Addie had married at fifteen into the Morris family, who were victims of a change that had been going on since 1812, when the salt wells were dug north of the river at Burning Springs, a few miles east of Charleston. Christopher Morris, her husband, like most of the men, had gone into the new mines. He was a drunkard, but then so many of them were. He did beat her, but in that world of coal mining, day long, night long, where petrified tree trunks called kettles could loosen and kill, where the white bones of ancient fish in the coal caught the light from the miners' head lamps, and the crystal skeletons of plants were known as flowers of darkness, where accidents waited for millennia when the earth was disturbed, the men were all edged with fear, like people in a perpetual war who go about their business as best they can.

There were too many shootings on Saturday nights.
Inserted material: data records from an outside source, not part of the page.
-- ==== Sys2Proof/Certificates/Slice0/Obligations.lean ====
section
/-! DEFINITION. The statements for the provers. -/

open Sys2Proof Sys2Proof.Machine Sys2Proof.Safety Sys2Proof.Reference

/-! ### Encoding and the step -/

/-- 30_encoding R92, R93: every operation decodes from its own encoding. -/
def Obligations.EncodedOperationDecodesToItself : Prop :=
  ∀ i : Instr, i.wellFormed = true → (encode i).wellFormed = true ∧ decode (encode i) = .ok i

/-- 30_encoding R96, R97, R93: the legal words and codes are exactly the encodings, each word has one meaning, and the
decoder rejects every other word, by name. -/
def Obligations.LegalWordsAreExactlyTheEncodings : Prop :=
  (∀ w : Word, legalCommandWord w = true ↔ w.extractLsb 31 8 = 0#24
      ∧ (w.extractLsb 7 0 = 0x00#8 ∨ w.extractLsb 7 0 = 0x01#8 ∨ w.extractLsb 7 0 = 0x02#8 ∨ w.extractLsb 7 0 = 0x03#8))
  ∧ (∀ op : OpWord, op.wellFormed = true ↔ ∃ i, encode i = op)
  ∧ (∀ (op : OpWord) (i : Instr), decode op = .ok i ↔ encode i = op)
  ∧ (∀ w : Word, legalCommandWord w = false → decodeCommand w = .error (.illegalCommand w))
  ∧ ∀ c : StageCode, legalStageCode c = false → decodeStage c = .error (.unassignedStage c)

/-- Words written out from the tables of 30_encoding decode to the operations they stand for (95 V-ENC1 to V-ENC7). -/
def Obligations.WordsOfTheTablesDecode : Prop :=
  decodeCommand 0x00000000#32 = .ok .nop ∧ decodeCommand 0x00000001#32 = .ok .config
  ∧ decodeCommand 0x00000002#32 = .ok .decode ∧ decodeCommand 0x00000003#32 = .ok .resetprev
  ∧ decodeCommand 0x00000004#32 = .error (.illegalCommand 0x00000004#32)
  ∧ decodeCommand 0x00000102#32 = .error (.illegalCommand 0x00000102#32)
  ∧ decodeCommand 0x80000002#32 = .error (.illegalCommand 0x80000002#32)
  ∧ decodeCommand 0x00000010#32 = .error (.illegalCommand 0x00000010#32)
  ∧ decodeStage 0x10#8 = .ok .fbinit ∧ decodeStage 0x12#8 = .ok .sep1d ∧ decodeStage 0x14#8 = .ok .iqcomb
  ∧ decodeStage 0x15#8 = .ok .motion ∧ decodeStage 0x18#8 = .ok .clpf ∧ decodeStage 0x1C#8 = .ok .torgb
  ∧ decodeStage 0x1E#8 = .ok .storeprev ∧ decodeStage 0x00#8 = .error (.unassignedStage 0x00#8)

/-- While BUSY a step runs the pass `SEQ` names, and nothing else (10_state R25; log 1, 2). -/
def Obligations.BusyStepRunsThePassInSeq : Prop :=
  ∀ (s : State) (i : Instr), s.status.run = .busy → decodeStage s.seq = .ok i → i.wellFormed = true →
    step s = exec i s

/-- In IDLE a host write of a legal word to `CMD` runs the command it encodes on the state with that action taken off the
list (10_state R28; log 1). -/
def Obligations.IdleStepIssuesTheCommand : Prop :=
  ∀ (s : State) (w : Word) (rest : List HostAction) (i : Instr), s.status.run = .idle → s.host = .wr 0 w :: rest →
    decodeCommand w = .ok i → i.wellFormed = true → step s = exec i { s with host := rest }

/-- In IDLE a host write of an illegal word to `CMD` enters `IllegalCommand` and changes nothing else (30_encoding R96;
60_exceptions R234, R236). -/
def Obligations.IllegalWordRaisesIllegalCommand : Prop :=
  ∀ (s : State) (w : Word) (rest : List HostAction), s.status.run = .idle → s.host = .wr 0 w :: rest →
    legalCommandWord w = false →
    step s = .next { s with
      host := rest
      seq := 0
      status := { s.status with fault := some .illegalCommand, seq := 0, done := false, run := .faulted } }

/-! ### Commands -/

/-- 40_sequencer R120. -/
def Obligations.NopChangesNothing : Prop :=
  decodeCommand 0x00000000#32 = .ok .nop ∧ ∀ s : State, exec .nop s = .next s

/-- 40_sequencer R121: CONFIG, the word 0x00000001, commits all eight shadow registers, recomputes the warnings, logs
each violated condition in the order Width, Height, ActiveStart, and changes nothing else. -/
def Obligations.ConfigCommitsAndWarns : Prop :=
  decodeCommand 0x00000001#32 = .ok .config ∧ ∀ s : State, exec .config s = .next { s with
    active := s.shadow
    status := { s.status with
      done := false
      configured := true
      wFw := decide (910 < s.shadow.fw.toNat)
      wFrh := decide (525 < 2 * (s.shadow.fh.toNat : Int) - 1)
      wAvs := decide (s.shadow.avs.toNat < 16) }
    log := s.log ++ (if 910 < s.shadow.fw.toNat then [⟨.width, s.shadow.fw.toNat⟩] else [])
      ++ (if 525 < 2 * (s.shadow.fh.toNat : Int) - 1 then [⟨.height, 2 * s.shadow.fh.toNat - 1⟩] else [])
      ++ (if s.shadow.avs.toNat < 16 then [⟨.activeStart, s.shadow.avs.toNat⟩] else []) }

/-- 40_sequencer R122: with a configuration, DECODE clears `DONE`, sets BUSY and starts the sequence at FBINIT; nothing
else changes yet (the passes follow, log 2). -/
def Obligations.DecodeStartsTheSequence : Prop :=
  ∀ s : State, s.status.configured = true →
    exec .decode s = .next { s with status := { s.status with done := false, run := .busy }, seq := 0x10#8 }

/-- 40_sequencer R122; 60_exceptions R234, R236: DECODE before any CONFIG enters `NotConfigured` before any state
change: stage 0 recorded, `FB`, `OUT` and everything else kept. -/
def Obligations.DecodeBeforeConfigRaisesNotConfigured : Prop :=
  ∀ s : State, s.status.configured = false →
    exec .decode s = .next { s with
      seq := 0
      status := { s.status with fault := some .notConfigured, seq := 0, done := false, run := .faulted } }

/-- 40_sequencer R123: RESETPREV, the word 0x00000003, makes every cell of every plane of `PREV` 0 and its latched arguments
0, and changes nothing else, in every state; a second one changes nothing. -/
def Obligations.ResetprevZeroesPrevOnly : Prop :=
  decodeCommand 0x00000003#32 = .ok .resetprev
  ∧ ∀ s : State, ∃ t, exec .resetprev s = .next t ∧ t = { s with prev := t.prev } ∧ exec .resetprev t = .next t
    ∧ (∀ r h, cellAt rawKind t.prev.raw r h = 0 ∧ c1d t.prev r h = 0 ∧ c2d t.prev r h = 0 ∧ c3d t.prev r h = 0
        ∧ yiq t.prev r h = ⟨0, 0, 0⟩ ∧ kmap t.prev r h = 0)
    ∧ t.prev.ph1 = 0 ∧ t.prev.ph2 = 0 ∧ t.prev.burst = 0

/-! ### FBINIT, ILACE, STOREPREV -/

/-- 40_sequencer R125: with `BLK < WHT`, FBINIT zeroes every plane of `FB`, latches the arguments, zeroes `OUT`. -/
def Obligations.FbinitBuildsAFreshFrame : Prop :=
  ∀ s : State, s.active.BLK < s.active.WHT → ∃ t, exec .fbinit s = .next t ∧ PassFrame 0x11#8 s t ∧ t.work = s.work
    ∧ (∀ r h, cellAt rawKind t.fb.raw r h = 0 ∧ c1d t.fb r h = 0 ∧ c2d t.fb r h = 0 ∧ c3d t.fb r h = 0
        ∧ yiq t.fb r h = ⟨0, 0, 0⟩ ∧ kmap t.fb r h = 0)
    ∧ t.fb.ph1 = s.args.ph1 ∧ t.fb.ph2 = s.args.ph2 ∧ t.fb.burst = s.args.burst
    ∧ ∀ a, byteAt .out t.mem.out a = if a < s.active.outLen then 0 else byteAt .out s.mem.out a

/-- 40_sequencer R125; 60_exceptions R234: FBINIT with `WHT ≤ BLK` enters `CalibrationFault`. -/
def Obligations.FbinitRaisesCalibrationFault : Prop :=
  ∀ s : State, s.active.WHT ≤ s.active.BLK → ∃ t, exec .fbinit s = .next t ∧ FaultEntered .calibration s.seq s t

/-- 40_sequencer R126; 20_memory R61, R62: under the conditions of R68, ILACE makes `RAW[r][c]` the little-endian sample
of line `r div 2` of the first field (even rows) or of the second (odd rows), for every row of the frame; no other cell
changes. -/
def Obligations.IlaceInterlacesTheFields : Prop :=
  ∀ s : State, BoundsFree Config.impl s → ∃ t, exec .ilace s = .next t ∧ PassFrame 0x12#8 s t ∧ SameOut s t
    ∧ t.work = s.work ∧ t.fb = { s.fb with raw := t.fb.raw }
    ∧ ∀ r c, cellAt rawKind t.fb.raw r c =
        if (r : Int) < s.active.FRH ∧ c < s.active.FW then
          (if r % 2 = 0 then wordAt .field1 s.mem.field1 (2 * (r / 2 * s.active.FW + c))
            else wordAt .field2 s.mem.field2 (2 * (r / 2 * s.active.FW + c)))
        else cellAt rawKind s.fb.raw r c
From the new language of machinery and the railroad they took the phrase “letting off steam.” In winter, when he had work, Chris Morris left home before dawn with his carbide lamp lit on his miner's hard hat to show him the way; he made the daily trip by mule-drawn tram into the mine, sometimes as far as two or three miles. When he returned, long after dark, with his lamp lit to show him the way home, Addie heated water on the kitchen range and tried to scrub off the black gold while he sat in the washtub.

You could tell a coal miner by his eyes, and it was still so when I was a child there. They were darkened around the rims with coal dust that never came off—Nefertiti eyes. Yes, he beat her. Yes, he drank. Men then lived hard, died early, carried guns, gambled, and, being so on the tether of some decision made someplace else by men who didn't know their names, they swaggered even more. Those with brains fought their way downriver, to college, but carried the scars of the coal business, and still do. The feudalism. The exploiting of earth and men. Owner and worker, each far from the other, were threatened by the same diseases of danger and indifference, recognized each other as brothers who don't claim kin.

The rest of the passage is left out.